Your goal:
Quote the entries below from the line with "restart a lane. -/" through the line with "k .tableChanged none) s", both ends included, and only those lines.

Collected data:
────────────────
@[simp] theorem State.tlbSet_sr (s : State) (va entry : Word) : (s.tlbSet va entry).sr = s.sr := by
  rcases s.tlbSet_cases va entry with h | ⟨_, _, h⟩ | ⟨_, _, h⟩ <;> rw [h] <;> rfl

@[simp] theorem State.tlbSet_mem (s : State) (va entry : Word) : (s.tlbSet va entry).mem = s.mem := by
  rcases s.tlbSet_cases va entry with h | ⟨_, _, h⟩ | ⟨_, _, h⟩ <;> rw [h] <;> rfl

/-- R94, R105: `sr` is as it was unless the instruction is `mtsr`, memory unless it stores. -/
def SrAndMemoryKept (s t : State) (i : Instr) : Prop :=
  (i ≠ .mtsr → t.sr = s.sr) ∧ (NotAStore i → t.mem = s.mem)

theorem SrAndMemoryKept.of_eq {s t : State} {i : Instr} (hsr : t.sr = s.sr) (hmem : t.mem = s.mem) :
    SrAndMemoryKept s t i :=
  ⟨fun _ => hsr, fun _ => hmem⟩

/-- R94, R105, R119, R141, R146: the update of an instruction writes `sr` only for `mtsr`, memory only for a store. -/
theorem ownUpdate_srAndMemoryKept (s t : State) (i : Instr) (h : ownUpdate s t i) : SrAndMemoryKept s t i := by
  cases i with
  | null | trace | ext | extSystemCall => exact h.elim
  | mtsr =>
    rw [show t = _ from h]
    exact ⟨fun hi => absurd rfl hi, fun _ => rfl⟩
  | st =>
    obtain ⟨_, rfl⟩ := h
    exact ⟨fun _ => by simp, fun hi => by simp [NotAStore] at hi⟩
  | extAtomicAnd | extAtomicOr | extAtomicXor | extAtomicAdd =>
    obtain ⟨_, _, _, rfl⟩ := h
    exact ⟨fun _ => by simp, fun hi => by simp [NotAStore] at hi⟩
  | extStoreConditional =>
    refine ⟨fun _ => ?_, fun hi => by simp [NotAStore] at hi⟩
    rcases h with ⟨_, rfl⟩ | rfl <;> rfl
  | halt | mfsr | mf | mt | jumpa | calla | ret | retl | mtlr | nop | extDataFence | extInstructionFence
  | extMoveToAur | extTlbClearAll | extTlbClear | extTlbSet =>
    rw [show t = _ from h]
    exact .of_eq (by simp) (by simp)
  | mflr | pc | test | and | or | xor | add | shl | shr | extHartId | extTlbGet | extCheckExtension
  | andi | ori | xori | addi | jump | ld | extLoadLink =>
    obtain ⟨_, rfl⟩ := h
    exact .of_eq (by simp) (by simp)
  | call => rcases h with ⟨_, _, rfl⟩ | rfl <;> exact .of_eq rfl rfl
  | extMoveFromAur | extMoveFromAsr =>
    obtain ⟨_, _, rfl⟩ := h
    exact .of_eq (by simp) (by simp)
  | extMoveToAsr =>
    obtain ⟨_, rfl⟩ := h
    exact .of_eq (by simp) (by simp)

/-- Settles O14: an exception leaves `sr`, and the action that `ext` performs is never `mtsr`. -/
theorem onlyMtsrWritesSr : Obligations.OnlyMtsrWritesSr := by
  refine ⟨rfl, fun _ => rfl, fun i s t hi h => ?_⟩
  rcases exec_next_cases i s t h with ⟨c, hc⟩ | ⟨j, rfl | ⟨_, hw⟩, hj⟩
  · exact s.raise_sr t c hc
  · exact (ownUpdate_srAndMemoryKept s t j hj).1 hi
  · refine (ownUpdate_srAndMemoryKept s t j hj).1 ?_
    rintro rfl
    exact decodeAction_isAction _ _ hw rfl

/-- Settles O29: an exception leaves memory, and so does the update of the instruction, or of the action that `ext`
performs, when it is no store. -/
theorem memoryWriters : Obligations.MemoryWriters := by
  intro i s t h hi hext
  have kept : t.mem = s.mem := by
    rcases exec_next_cases i s t h with ⟨c, hc⟩ | ⟨j, rfl | ⟨he, hw⟩, hj⟩
    · exact s.raise_mem t c hc
    · exact (ownUpdate_srAndMemoryKept s t j hj).2 hi
    · exact (ownUpdate_srAndMemoryKept s t j hj).2 (hext he j hw)
  exact fun a => congrArg (Memory.read · a.toNat) kept
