-- ==== Sys2Proof/Machine/Lanes.lean ====
section
/-! DEFINITION. The lane controller: the slot entries with their result halves, the commands POST, FINISH and WITHDRAW,
grants, yields, the countdown, the lane restart and what a swap does to the lanes (R75–R97). -/

namespace Sys2Proof.Machine

/-! ## The result half (R76, R179) -/

/-- Replace a slot's entry. -/
def State.setEntry (s : State) (arm : Arm) (slot : Slot) (e : SlotEntry) : State :=
  s.modLane arm (fun l => { l with slots := l.slots.set slot.val e })

/-- R76, R78: write a slot state in the entry and the result half; a new value sets LANE on the lane's own port. -/
def State.writeSlotState (s : State) (arm : Arm) (slot : Slot) (st : SlotState) : State :=
  let e := s.entry arm slot
  let a := slotBase arm slot + 10
  ((s.setEntry arm slot { e with state := st }).writeWord a (putBits (s.word a) 0 3 st.code)).raiseIf
    (decide (e.state ≠ st)) .lane arm

/-- R76, R179: write the blocker kind and the blocker zone; no flag is set. -/
def State.writeBlocker (s : State) (arm : Arm) (slot : Slot) (b : Blocker) (zone : Option Nat) : State :=
  let a := slotBase arm slot + 10
  (s.writeWord a (putBits (s.word a) 8 4 b.code)).writeWord (a + 1) (blockerZoneWord zone)

/-- R76, R179: write a result with its reason; LANE is set on the lane's own port. -/
def State.writeResult (s : State) (arm : Arm) (slot : Slot) (r : SlotResult) (reason : Option SlotReason) : State :=
  (s.writeWord (slotBase arm slot + 9)
    (wordOf (r.code + (match reason with | none => 0 | some x => x.code) * 2 ^ 8))).raise .lane arm

/-- R76: write the result tag, last of a command's result. -/
def State.writeTag (s : State) (arm : Arm) (slot : Slot) (tag : Byte) : State :=
  s.writeWord (slotBase arm slot + 8) (wordOf tag.toNat)

/-- R77, R179: set the frames remaining of the slot's traverse in the entry and the result half; 65536 shows as 0. -/
def State.writeRemaining (s : State) (arm : Arm) (slot : Slot) (n : Nat) : State :=
  let e := s.entry arm slot
  (s.setEntry arm slot { e with traverse := e.traverse.map (fun tr => { tr with remaining := n }) }).writeWord
    (slotBase arm slot + 12) (wordOf n)

/-! ## The lane record (R79) -/

/-- The number of the traverse a slot holds. -/
def Lane.numberOf (l : Lane) (slot : Slot) : Option Word :=
  ((l.slots.get slot).traverse).map (fun tr => tr.number)

/-- R1, R79: how far a slot's number lies ahead of a reference. -/
def Lane.aheadOf (l : Lane) (ref : Word) (slot : Slot) : Nat :=
  match l.numberOf slot with
  | none => 0
  | some n => (n - ref).toNat

/-- R79: put a slot in the waiting list in its place by distance ahead, nearest first. -/
def insertByAhead (dist : Slot → Nat) (slot : Slot) : List Slot → List Slot
  | [] => [slot]
  | k :: r => if dist slot < dist k then slot :: k :: r else k :: insertByAhead dist slot r

/-- R79: the head: the waiting slot whose number equals next expected. -/
def Lane.head (l : Lane) : Option Slot :=
  match l.next with
  | none => none
  | some n => l.waitingList.find? (fun slot => decide (l.numberOf slot = some n))

/-- A slot leaves the waiting list. -/
def State.dropWaiting (s : State) (arm : Arm) (slot : Slot) : State :=
  s.modLane arm (fun l => { l with waitingList := l.waitingList.filter (fun k => k != slot) })

/-- A slot leaves the granted list. -/
def State.dropGranted (s : State) (arm : Arm) (slot : Slot) : State :=
  s.modLane arm (fun l => { l with grantedList := l.grantedList.filter (fun k => k != slot) })

/-- R61: release the cell set of a traverse under the active table. -/
def State.releaseTraverse (s : State) (arm : Arm) (tr : Option Traverse) : State :=
  match s.active, tr with
  | some t, some x => s.release arm (t.setHas x.zones)
  | _, _ => s

/-- R85, R93, R95: a GRANTED traverse becomes DONE, leaves the granted list and has its cell set released. -/
def State.endGranted (s : State) (arm : Arm) (slot : Slot) : State :=
  ((s.writeSlotState arm slot .done).dropGranted arm slot).releaseTraverse arm (s.entry arm slot).traverse

/-- R86, R95, R97: a WAITING traverse becomes WITHDRAWN and leaves the waiting list, its blocker written NONE. -/
def State.endWaiting (s : State) (arm : Arm) (slot : Slot) (st : SlotState) : State :=
  ((s.writeSlotState arm slot st).dropWaiting arm slot).writeBlocker arm slot .none none

/-! ## POST (R82, R83) -/

/-- The numbers of a lane's live traverses. -/
def Lane.liveNumbers (l : Lane) : List Word := (l.waitingList ++ l.grantedList).filterMap l.numberOf

/-- R82: the conditions in their order; the first that holds refuses the POST. -/
def State.postRefusal (s : State) (arm : Arm) (slot : Slot) (q : SlotRequest) : Option SlotReason :=
  let l := s.lanes.get arm
  let st := (s.entry arm slot).state
  if st = .waiting ∨ st = .granted then some .slotBusy
  else if q.armTag ≠ armTagCode arm then some .wrongArm
  else match s.active with
  | none => some .noTable
  | some t =>
    if q.mode = none then some .badMode
    else if q.zoneCount = 0 ∨ 6 < q.zoneCount ∨ q.zones.any (fun z => decide (t.nz.toNat ≤ z)) then some .badZone
    else if l.liveNumbers.contains q.number then some .duplicate
    else match l.next with
    | none => none
    | some n =>
      if 32768 ≤ (q.number - n).toNat then some .stale
      else if 16 ≤ (q.number - n).toNat then some .far
      else none

/-- R77, R83: the copy made from the request half. -/
def SlotRequest.traverse (q : SlotRequest) : Traverse :=
  match q.mode with
  | some .counted => ⟨q.number, .counted, q.budget, q.budget, q.zones⟩
  | _ => ⟨q.number, .openEnded, q.budget, 0, q.zones⟩

/-- R83: take a POST. -/
def State.acceptPost (s : State) (arm : Arm) (slot : Slot) (q : SlotRequest) (tag : Byte) : State :=
  let tr := q.traverse
  let first := ((s.lanes.get arm).next).getD q.number
  let s1 := s.setEntry arm slot { (s.entry arm slot) with traverse := some tr }
  let s2 := s1.modLane arm (fun l =>
    { l with next := some first, waitingList := insertByAhead (l.aheadOf first) slot l.waitingList })
  let s3 := (s2.writeResult arm slot .taken none).writeSlotState arm slot .waiting
  let s4 := s3.writeBlocker arm slot (if q.number = first then .none else .early) none
  let s5 := (s4.writeRemaining arm slot tr.remaining).writeWords (slotBase arm slot + 13) [0, q.number]
  s5.writeTag arm slot tag

/-- R80, R82, R85, R86: a refused command: result and tag only. -/
def State.refuseCommand (s : State) (arm : Arm) (slot : Slot) (r : SlotReason) (tag : Byte) : State :=
  (s.writeResult arm slot .refused (some r)).writeTag arm slot tag

/-- R82, R83. -/
def State.takePost (s : State) (arm : Arm) (slot : Slot) (q : SlotRequest) (tag : Byte) : State :=
  match s.postRefusal arm slot q with
  | some r => s.refuseCommand arm slot r tag
  | none => s.acceptPost arm slot q tag

/-! ## FINISH and WITHDRAW (R85, R86) -/

/-- R85. -/
def State.takeFinish (s : State) (arm : Arm) (slot : Slot) (tag : Byte) : State :=
  match (s.entry arm slot).state with
  | .granted => ((s.endGranted arm slot).writeResult arm slot .taken none).writeTag arm slot tag
  | .waiting => s.refuseCommand arm slot .notGranted tag
  | .free => s.refuseCommand arm slot .noTraverse tag
  | .done => s.refuseCommand arm slot .noTraverse tag
  | .withdrawn => s.refuseCommand arm slot .noTraverse tag
  | .yielded => s.refuseCommand arm slot .noTraverse tag

/-- R86. -/
def State.takeWithdraw (s : State) (arm : Arm) (slot : Slot) (tag : Byte) : State :=
  match (s.entry arm slot).state with
  | .waiting => ((s.endWaiting arm slot .withdrawn).writeResult arm slot .taken none).writeTag arm slot tag
  | .granted => ((s.endGranted arm slot).writeResult arm slot .taken none).writeTag arm slot tag
  | .free => s.refuseCommand arm slot .noTraverse tag
  | .done => s.refuseCommand arm slot .noTraverse tag
  | .withdrawn => s.refuseCommand arm slot .noTraverse tag
  | .yielded => s.refuseCommand arm slot .noTraverse tag

/-! ## Command intake (R80, R81) -/

/-- R80: take a command by its code. -/
def State.takeCommand (s : State) (arm : Arm) (slot : Slot) (q : SlotRequest) (tag : Byte) : State :=
  match q.command with
  | .post => s.takePost arm slot q tag
  | .finish => s.takeFinish arm slot tag
  | .withdraw => s.takeWithdraw arm slot tag
  | .other => s.refuseCommand arm slot .badCommand tag

/-- The first point of a slot's visit (log 7). -/
def visitPoint (arm : Arm) (slot : Slot) : Nat := (match arm with | .a => 0 | .b => 160) + 10 * slot.val

/-- R80, R81: visit a slot: passed over when its tags are equal, skipped when the two tag reads differ, and otherwise
its command is taken at once. -/
def State.visitSlot (s : State) (during : List Arrival) (arm : Arm) (slot : Slot) : State :=
  let b := slotBase arm slot
  let r := readRecord during (visitPoint arm slot) b (b + 8) 8 s
  if r.isNew && r.agrees then r.after.takeCommand arm slot (SlotRequest.ofWords r.words) r.tag else r.after

/-- R80: visit the slots of a lane in slot order. -/
def State.intakeLane (s : State) (during : List Arrival) (arm : Arm) : State :=
  slotOrder.foldl (fun s slot => s.visitSlot during arm slot) s

/-! ## Grants and yields (R88, R89) -/

/-- R59, R88: the head's cell set is claimed, the slot becomes GRANTED and joins the granted list, next expected
advances by 1, and the result half is written. Before the claim the arbiter checks the set (R111). -/
def State.grant (s : State) (t : ZoneTable) (arm : Arm) (slot : Slot) (tr : Traverse) : State :=
  if s.claimable arm (t.setHas tr.zones) then
    let s1 := (s.claim arm (t.setHas tr.zones)).modLane arm (fun l =>
      { l with next := l.next.map (fun n => n + 1), waitingList := l.waitingList.filter (fun k => k != slot),
               grantedList := l.grantedList ++ [slot] })
    ((s1.writeSlotState arm slot .granted).writeBlocker arm slot .none none).writeWord (slotBase arm slot + 13)
      (wordOf s.survey.count.toNat)
  else s

/-- R89: next expected becomes one past the number of the last entry of the waiting list. -/
def Lane.afterYield (l : Lane) : Lane :=
  match l.waitingList.getLast? with
  | none => l
  | some k => { l with next := (l.numberOf k).map (fun n => n + 1) }

/-- R89: every WAITING traverse of the lane becomes YIELDED. -/
def State.yieldLane (s : State) (arm : Arm) : State :=
  let waiting := (s.lanes.get arm).waitingList
  waiting.foldl (fun s slot => s.endWaiting arm slot .yielded) (s.modLane arm Lane.afterYield)

/-! ## Countdown (R92, R93) -/

/-- R92: the figure after a step: k less, and not below 0. -/
def countedDown (remaining k : Nat) : Nat := remaining - k

/-- R92, R93: step the countdown of the arm's current traverse by the frame's gap. -/
def State.countdown (s : State) (arm : Arm) (gap : Option Nat) : State :=
  match s.currentSlot arm, s.current arm, gap with
  | some slot, some tr, some k =>
    if tr.mode = .counted then
      let s1 := s.writeRemaining arm slot (countedDown tr.remaining k)
      if countedDown tr.remaining k = 0 then s1.endGranted arm slot else s1
    else s
  | _, _, _ => s

/-! ## Lane restart (R95) and install swap (R97) -/

/-- The slots of a lane in a state, in slot order. -/
def Lane.slotsIn (l : Lane) (st : SlotState) : List Slot :=
  slotOrder.filter (fun k => decide ((l.slots.get k).state = st))

/-- R95: end the GRANTED traverses one after another in the order of the granted list; the events of a point fall
before the release of that number. -/
def releaseRun (during : List Arrival) (arm : Arm) : Nat → List Slot → State → State
  | _, [], s => s
  | point, slot :: r, s =>
    releaseRun during arm (point + 1) r
      ((((s.arriveAt during point).endGranted arm slot)).writeResult arm slot .restarted none)

/-- R95: absorb an untaken command: result RESTARTED, and in every slot the result tag takes the post tag. -/
def State.absorbSlot (s : State) (arm : Arm) (slot : Slot) : State :=
  let b := slotBase arm slot
  let post := tagOf (s.word b)
  if post = tagOf (s.word (b + 8)) then s
  else (s.writeResult arm slot .restarted none).writeTag arm slot post

/-- R95: restart a lane. -/
def State.restartLane (s : State) (during : List Arrival) (point : Nat) (arm : Arm) : State :=
  let waiting := (s.lanes.get arm).slotsIn .waiting
  let s1 := waiting.foldl (fun s k => (s.endWaiting arm k .withdrawn).writeResult arm k .restarted none) s
  let s2 := releaseRun during arm point (s.lanes.get arm).grantedList s1
  let s3 := s2.modLane arm (fun l => { l with next := none, waitingList := [], grantedList := [] })
  (slotOrder.foldl (fun s k => s.absorbSlot arm k) s3).raise .lane arm

/-- R97: a swap withdraws every WAITING traverse with result TABLE_CHANGED and makes the lane UNSET. -/
def State.swapLane (s : State) (arm : Arm) : State :=
  let waiting := (s.lanes.get arm).slotsIn .waiting
  let s1 := waiting.foldl (fun s k => (s.endWaiting arm k .withdrawn).writeResult arm k .tableChanged none) s
  s1.modLane arm (fun l => { l with next := none, waitingList := [], grantedList := [] })

end Sys2Proof.Machine
end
────────────────
Reply:
/-- R95: restart a lane. -/
def State.restartLane (s : State) (during : List Arrival) (point : Nat) (arm : Arm) : State :=
  let waiting := (s.lanes.get arm).slotsIn .waiting
  let s1 := waiting.foldl (fun s k => (s.endWaiting arm k .withdrawn).writeResult arm k .restarted none) s
  let s2 := releaseRun during arm point (s.lanes.get arm).grantedList s1
  let s3 := s2.modLane arm (fun l => { l with next := none, waitingList := [], grantedList := [] })
  (slotOrder.foldl (fun s k => s.absorbSlot arm k) s3).raise .lane arm

/-- R97: a swap withdraws every WAITING traverse with result TABLE_CHANGED and makes the lane UNSET. -/
def State.swapLane (s : State) (arm : Arm) : State :=
  let waiting := (s.lanes.get arm).slotsIn .waiting
  let s1 := waiting.foldl (fun s k => (s.endWaiting arm k .withdrawn).writeResult arm k .tableChanged none) s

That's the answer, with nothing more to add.